Дмитрий Донской. Битва за Святую Русь: трилогия
Шрифт:
А в городе идет сражение, улица за улицей переходит в руки турок с венецианцами, и уже Иоанн V, ободренный, переходит в город, занимает брошенную виллу на берегу, и уже старчески-плотоядно поглядывает на молодую гречанку-прислужницу. После долгого поста в башне Анема не чает дождаться ночи, чтобы повлечь упирающуюся девушку в свою постель. Кому что! Мануил, тот взаболь дерется за власть и потому упорен и смел, уже трижды кровавил оружие, он покрыт потом и пороховою гарью, — они, кажется, побеждают! Он машет воеводским жезлом, указывает вперед. Венецианские арбалетчики достают новые железные стрелы со свинцовыми шариками на конце, волочат маленькую пушку, поджигают порох… Вновь гремит, куда-то туда, вперед, уходит, крутясь, горячее ядро, вламываясь в чье-то окно,
Ночью город замирает. Солдаты спят тут же, разложивши костры прямо на мостовой Месы. Жарят на веретелах мясо, варят мучную затируху, косясь в сторону противника. Но там тоже едят, а город шумит встревоженно, и крупные, точно сливы, звезды смотрят с высоты, роясь, на людское неподобие в великом и священном городе, пережившем славу свою.
В конце концов к исходу июля город очищен от генуэзцев, наемников-болгар и приверженцев Андроника, войска стягиваются к Влахернскому замку, двадцать восьмого июля штурм.

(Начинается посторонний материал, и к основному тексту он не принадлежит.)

/-! ## Engines of a digest run of three bytes -/

/-- A plain digest of "256" with three message bytes declared. -/
def plain256 (ph : Phase) (total : BitVec 65) (rcvd : BitVec 64) (ra : List Byte) : Engine :=
  { engineAt .plain ph .v256 with src := .msg, srcLen := 3, mlen := 3, total := total, rcvd := rcvd, ra := ra }

theorem plain256_want (ph : Phase) (total : BitVec 65) : (plain256 ph total 1#64 [0x61#8]).want = 2 := by
  have h : 128 ≤ Config.raBytes := Config.raBytes_ge
  have hw : (plain256 ph total 1#64 [0x61#8]).want = min (min (Config.raBytes - 1) 2) (2 ^ 32 - 1) := rfl
  omega

/-- R42: with one byte of three received, `WANT` is 2. -/
theorem test_rdWant : returned .rdWant (plain256 .init 0 1#64 [0x61#8]) = some (.bus 2#32) := by
  have h : returned .rdWant (plain256 .init 0 1#64 [0x61#8]) =
      some (.bus (BitVec.ofNat 32 (plain256 .init 0 1#64 [0x61#8]).want)) := rfl
  rw [h, plain256_want]

/-- R73: the low byte of the value, at the end of the window. -/
theorem test_wrDin : after (.wrDin 0xffffff62#32) (plain256 .init 0 1#64 [0x61#8]) id =
    some (plain256 .init 0 2#64 [0x61#8, 0x62#8]) := by
  have h : after (.wrDin 0xffffff62#32) (plain256 .init 0 1#64 [0x61#8]) id =
      some ((plain256 .init 0 1#64 [0x61#8]).acceptByte (dinByte 0xffffff62#32)) := rfl
  rw [h, Engine.acceptByte, plain256_want, if_pos (by decide)]
  rfl

theorem plain256_inv (ph : Phase) (total : BitVec 65) (rcvd : BitVec 64) (ra : List Byte) (hra : ra.length ≤ 3)
    (hr : rcvd.toNat ≤ 3) (hpair : legalPair .plain ph = true) (hrun : (plain256 ph total rcvd ra).RunInv) :
    (plain256 ph total rcvd ra).Inv where
  idleZero h := by cases h
  errorState h := by cases h
  received _ _ := hr
  window := hra.trans ((by decide : 3 ≤ 128).trans Config.raBytes_ge)
  consumedBound := by simp [plain256, engineAt, Engine.reset]
  outputZero _ := ⟨rfl, rfl, rfl, rfl⟩
  errorCode := by simp [plain256, engineAt, Engine.reset]
  pair := hpair
  source := ⟨rfl, rfl⟩
  roundIndex := by simp [plain256, engineAt, Engine.reset]
  stateFits i _ := by simp [plain256, engineAt, Engine.reset]
  varsFit := by simp [Vars.Fits, Machine.Fits, plain256, engineAt, Engine.reset, Vars.zero]
  scheduleFits i _ := by simp [plain256, engineAt, Engine.reset]
  run _ := hrun

/-! ## Hypotheses that are met

For each obligation with hypotheses, clause by clause and at the edges of its ranges. -/

/-- A machine with packets to come. -/
def queued (l : List Packet) : State := { State.reset with sched := l }

/-- The answer is another state. -/
def answersNext (o : Outcome) : Bool :=
  match o with
  | .next _ => true
  | .fault _ | .refused _ => false

theorem witness_StepRunsDecodedOperation :
    ((queued [⟨.uop, bytes [0x71]⟩]).sched = [⟨.uop, bytes [0x71]⟩] ∧ decode .uop (bytes [0x71]) = .ok (.reset, [])) ∧
    decodeTableWord 8 0x71 = some .reset ∧
    decode .cmd (bytes [0x04, 0, 0, 0]) = .error (.reservedCommandBits 0x4#32) ∧
    decode .uop (bytes [0x2F]) = .error (.noOperation 0x2F#8) ∧ DecodeError.noOperation 0x2F#8 ≠ .reservedCommandBits 0 := by
  decide +kernel

theorem witness_EmptyQueueTakesCandidateStep :
    State.reset.sched = [] ∧ State.reset.eng.busy = false ∧
    ∀ p ∈ ([(.derivekey, .keycopy), (.buildpads, .init), (.derivekey, .init), (.outer, .assemble), (.plain, .compress),
      (.inner, .format)] : List (Stage × Phase)), ∃ s : State, s.sched = [] ∧ s.eng.stage = p.1 ∧ s.eng.phase = p.2 :=
  ⟨rfl, rfl, fun p _ => ⟨machine (engineAt p.1 p.2 .v256), rfl, rfl, rfl⟩⟩

theorem witness_DecodeEncodeAgree :
    (Instr.busNull (.write 0x1FC#9 0xffffffff#32)).wellFormed = true ∧ Instr.reset.wellFormed = true := by decide +kernel

theorem witness_DecodedOperationsAreWellFormed : decode .bus (bytes [0x34, 0x00]) = .ok (.busNull (.read 0x034#9), []) := by
  decide +kernel

/-- Aligned and misaligned offsets, at the ends of the window and of each listed range. -/
theorem witness_BusAccessesDecodeByTable :
    ((0x001#9).toNat % 4 ≠ 0 ∧ (0x1FF#9).toNat % 4 ≠ 0) ∧
    ((0x000#9).toNat % 4 = 0 ∧ (0x0FC#9).toNat % 4 = 0 ∧ (0x100#9).toNat % 4 = 0 ∧ (0x1FC#9).toNat % 4 = 0) := by decide +kernel

/-- The least and the greatest word of each command, and a word with each outermost reserved bit. -/
theorem witness_CommandWordsDecodeByMask :
    (0x00000000#32 &&& 0xFFFFFF0D#32 = 0x00000000#32 ∧ 0x000000F2#32 &&& 0xFFFFFF0D#32 = 0x00000000#32) ∧
    (0x00000001#32 &&& 0xFFFFFF0D#32 = 0x00000001#32 ∧ 0x000000F3#32 &&& 0xFFFFFF0D#32 = 0x00000001#32) ∧
    (0x00000004#32 &&& 0xFFFFFF0C#32 ≠ 0#32 ∧ 0x00000008#32 &&& 0xFFFFFF0C#32 ≠ 0#32 ∧
      0x00000100#32 &&& 0xFFFFFF0C#32 ≠ 0#32 ∧ 0x80000000#32 &&& 0xFFFFFF0C#32 ≠ 0#32) := by decide +kernel

/-- The amounts at both ends of the ranges R121 and R122 define. -/
theorem witness_RotateAndShiftRight :
    (0 < (1#8).toNat ∧ (1#8).toNat < 32) ∧ (0 < (31#8).toNat ∧ (31#8).toNat < 32) ∧ (0 < (63#8).toNat ∧ (63#8).toNat < 64) := by
  decide +kernel

theorem witness_SigmaFunctionsBitwise :
    (Instr.bsig1x32, 6, 11, 25) ∈ [(Instr.bsig0x32, 2, 13, 22), (Instr.bsig1x32, 6, 11, 25)] ∧
    (Instr.bsig1x64, 14, 18, 41) ∈ [(Instr.bsig0x64, 28, 34, 39), (Instr.bsig1x64, 14, 18, 41)] ∧
    (Instr.ssig1x32, 17, 19, 10) ∈ [(Instr.ssig0x32, 7, 18, 3), (Instr.ssig1x32, 17, 19, 10)] ∧
    (Instr.ssig1x64, 19, 61, 6) ∈ [(Instr.ssig0x64, 1, 8, 7), (Instr.ssig1x64, 19, 61, 6)] ∧ 31 < 32 ∧ 63 < 64 := by simp

theorem witness_AddChoiceMajority : 0 < 32 ∧ 31 < 32 ∧ 63 < 64 := by decide

theorem witness_ByteSwapReversesBytes : 0 < 4 ∧ 3 < 4 ∧ 7 < 8 := by decide

/-- The first and the last row of R152 with their initial vectors, and pairs of each kind that is none. -/
theorem witness_VariantLookup :
    (∀ r ∈ ([(0, false, .v224, .w32, 64, 64, 8, 7, 28, iv .v224), (5, true, .v512t256, .w64, 128, 80, 16, 4, 32, iv .v512t256)] :
        List (Nat × Bool × Variant × Width × Nat × Nat × Nat × Nat × Nat × Vector Word 8)), r ∈
        ([(0, false, .v224, .w32, 64, 64, 8, 7, 28,
            #v[0xc1059ed8, 0x367cd507, 0x3070dd17, 0xf70e5939,
               0xffc00b31, 0x68581511, 0x64f98fa7, 0xbefa4fa4]),
          (1, false, .v256, .w32, 64, 64, 8, 8, 32,
            #v[0x6a09e667, 0xbb67ae85, 0x3c6ef372, 0xa54ff53a,
               0x510e527f, 0x9b05688c, 0x1f83d9ab, 0x5be0cd19]),
          (2, true, .v384, .w64, 128, 80, 16, 6, 48,
            #v[0xcbbb9d5dc1059ed8, 0x629a292a367cd507, 0x9159015a3070dd17, 0x152fecd8f70e5939,
               0x67332667ffc00b31, 0x8eb44a8768581511, 0xdb0c2e0d64f98fa7, 0x47b5481dbefa4fa4]),
          (3, true, .v512, .w64, 128, 80, 16, 8, 64,
            #v[0x6a09e667f3bcc908, 0xbb67ae8584caa73b, 0x3c6ef372fe94f82b, 0xa54ff53a5f1d36f1,
               0x510e527fade682d1, 0x9b05688c2b3e6c1f, 0x1f83d9abfb41bd6b, 0x5be0cd19137e2179]),
          (4, true, .v512t224, .w64, 128, 80, 16, 4, 28,
            #v[0x8c3d37c819544da2, 0x73e1996689dcd4d6, 0x1dfab7ae32ff9c82, 0x679dd514582f9fcf,
               0x0f6d2b697bd44da8, 0x77e36f7304c48942, 0x3f9d85a86a1d36c8, 0x1112e6ad91d692a1]),
          (5, true, .v512t256, .w64, 128, 80, 16, 4, 32,
            #v[0x22312194fc2bf72c, 0x9f555fa3c84c64c2, 0x2393b86b6f53b151, 0x963877195940eabd,
               0x96283ee2a88effe3, 0xbe5e1e2553863992, 0x2b0199fc2c85b8aa, 0x0eb72ddc81c52ca2])] :
          List (Nat × Bool × Variant × Width × Nat × Nat × Nat × Nat × Nat × Vector Word 8))) ∧
    (0#3).toNat = 0 ∧ (5#3).toNat = 5 ∧
    ((0#3).toNat, true) ∉ [(0, false), (1, false), (2, true), (3, true), (4, true), (5, true)] ∧
    ((2#3).toNat, false) ∉ [(0, false), (1, false), (2, true), (3, true), (4, true), (5, true)] ∧
    ((6#3).toNat, true) ∉ [(0, false), (1, false), (2, true), (3, true), (4, true), (5, true)] := by decide +kernel

/-- The first and the last round of each width. -/
theorem witness_ConstantsAreRootsOfPrimes :
    (0#7).toNat < (engineAt .idle .init .v256).rounds ∧ (63#7).toNat < (engineAt .idle .init .v256).rounds ∧
    (79#7).toNat < (engineAt .idle .init .v512).rounds := by decide +kernel

/-- An outer run of "512": its source, the inner digest, has 64 bytes. -/
def outerRun (ipos : BitVec 7) : Engine :=
  { engineAt .outer .assemble .v512 with src := .innerd, srcLen := 64, ipos := ipos, total := 192, consumed := 128 }

theorem witness_SourceHandsOverInOrder :
    ((assembling .v256 3 0).src = .msg ∧ 3 ≤ (assembling .v256 3 0).srcAvail) ∧
    ((outerRun 64).src = .innerd ∧ (outerRun 64).ipos.toNat ≤ (outerRun 64).srcLen.toNat ∧ (outerRun 64).srcLen.toNat ≤ 64) ∧
    64 ≤ (outerRun 0).srcAvail ∧ 0 ≤ (outerRun 64).srcAvail := by decide +kernel

/-- Enabled with exactly the bytes needed and with an injected block; waiting for one byte; another phase. -/
theorem witness_NextBlockSelectsByRemaining :
    ((machine (assembling .v256 64 0)).eng.stage ∈ [Stage.derivekey, .inner, .outer, .plain] ∧
      (assembling .v256 64 0).phase = .assemble ∧
      min (max ((64 : Int) - 0) 0) (assembling .v256 64 0).blockSize ≤ (assembling .v256 64 0).srcAvail) ∧
    ({ assembling .v256 64 0 with injv := true }).injv = true ∧
    (({ assembling .v256 64 0 with ra := letters 63 }).injv = false ∧
      (({ assembling .v256 64 0 with ra := letters 63 }).srcAvail : Int) <
        min (max ((64 : Int) - 0) 0) (assembling .v256 64 0).blockSize) ∧
    (engineAt .plain .compress .v256).phase ≠ .assemble := by decide +kernel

Крики, клики, рев труб и удары пушек, едкий пороховой дым застилает лестницы, по которым лезут на стены разномастно одетые турки и венецианская пехота в сверкающих латах. Рубятся, падают вниз, лезут снова. Вся эта неподобь длится час, два, три, наконец наступающие отходят, равняют ряды, перекликаются, подбирают раненых и убитых. Те, со стен, кричат обидное. Огрызаясь, венецианские стрелки всаживают еще несколько раскаленных кованых орехов в толстые створы ворот, но вот отходят и они, уволакивая свои неуклюжие пушки. Первый приступ отбит, и Андроник, что, трясясь от возбуждения ярости и страха, наблюдает с башни за боем, радостно хлопает в ладоши и кричит. Его единственный глаз сверкает неистово, лицо кривит судорога, он хватает за рукав хмурого генуэзского капитана, просит совершить вылазку, но тот отрицательно крутит головой: "Мало людей! Болгары ненадежны! Даже второго приступа нам не выдержать".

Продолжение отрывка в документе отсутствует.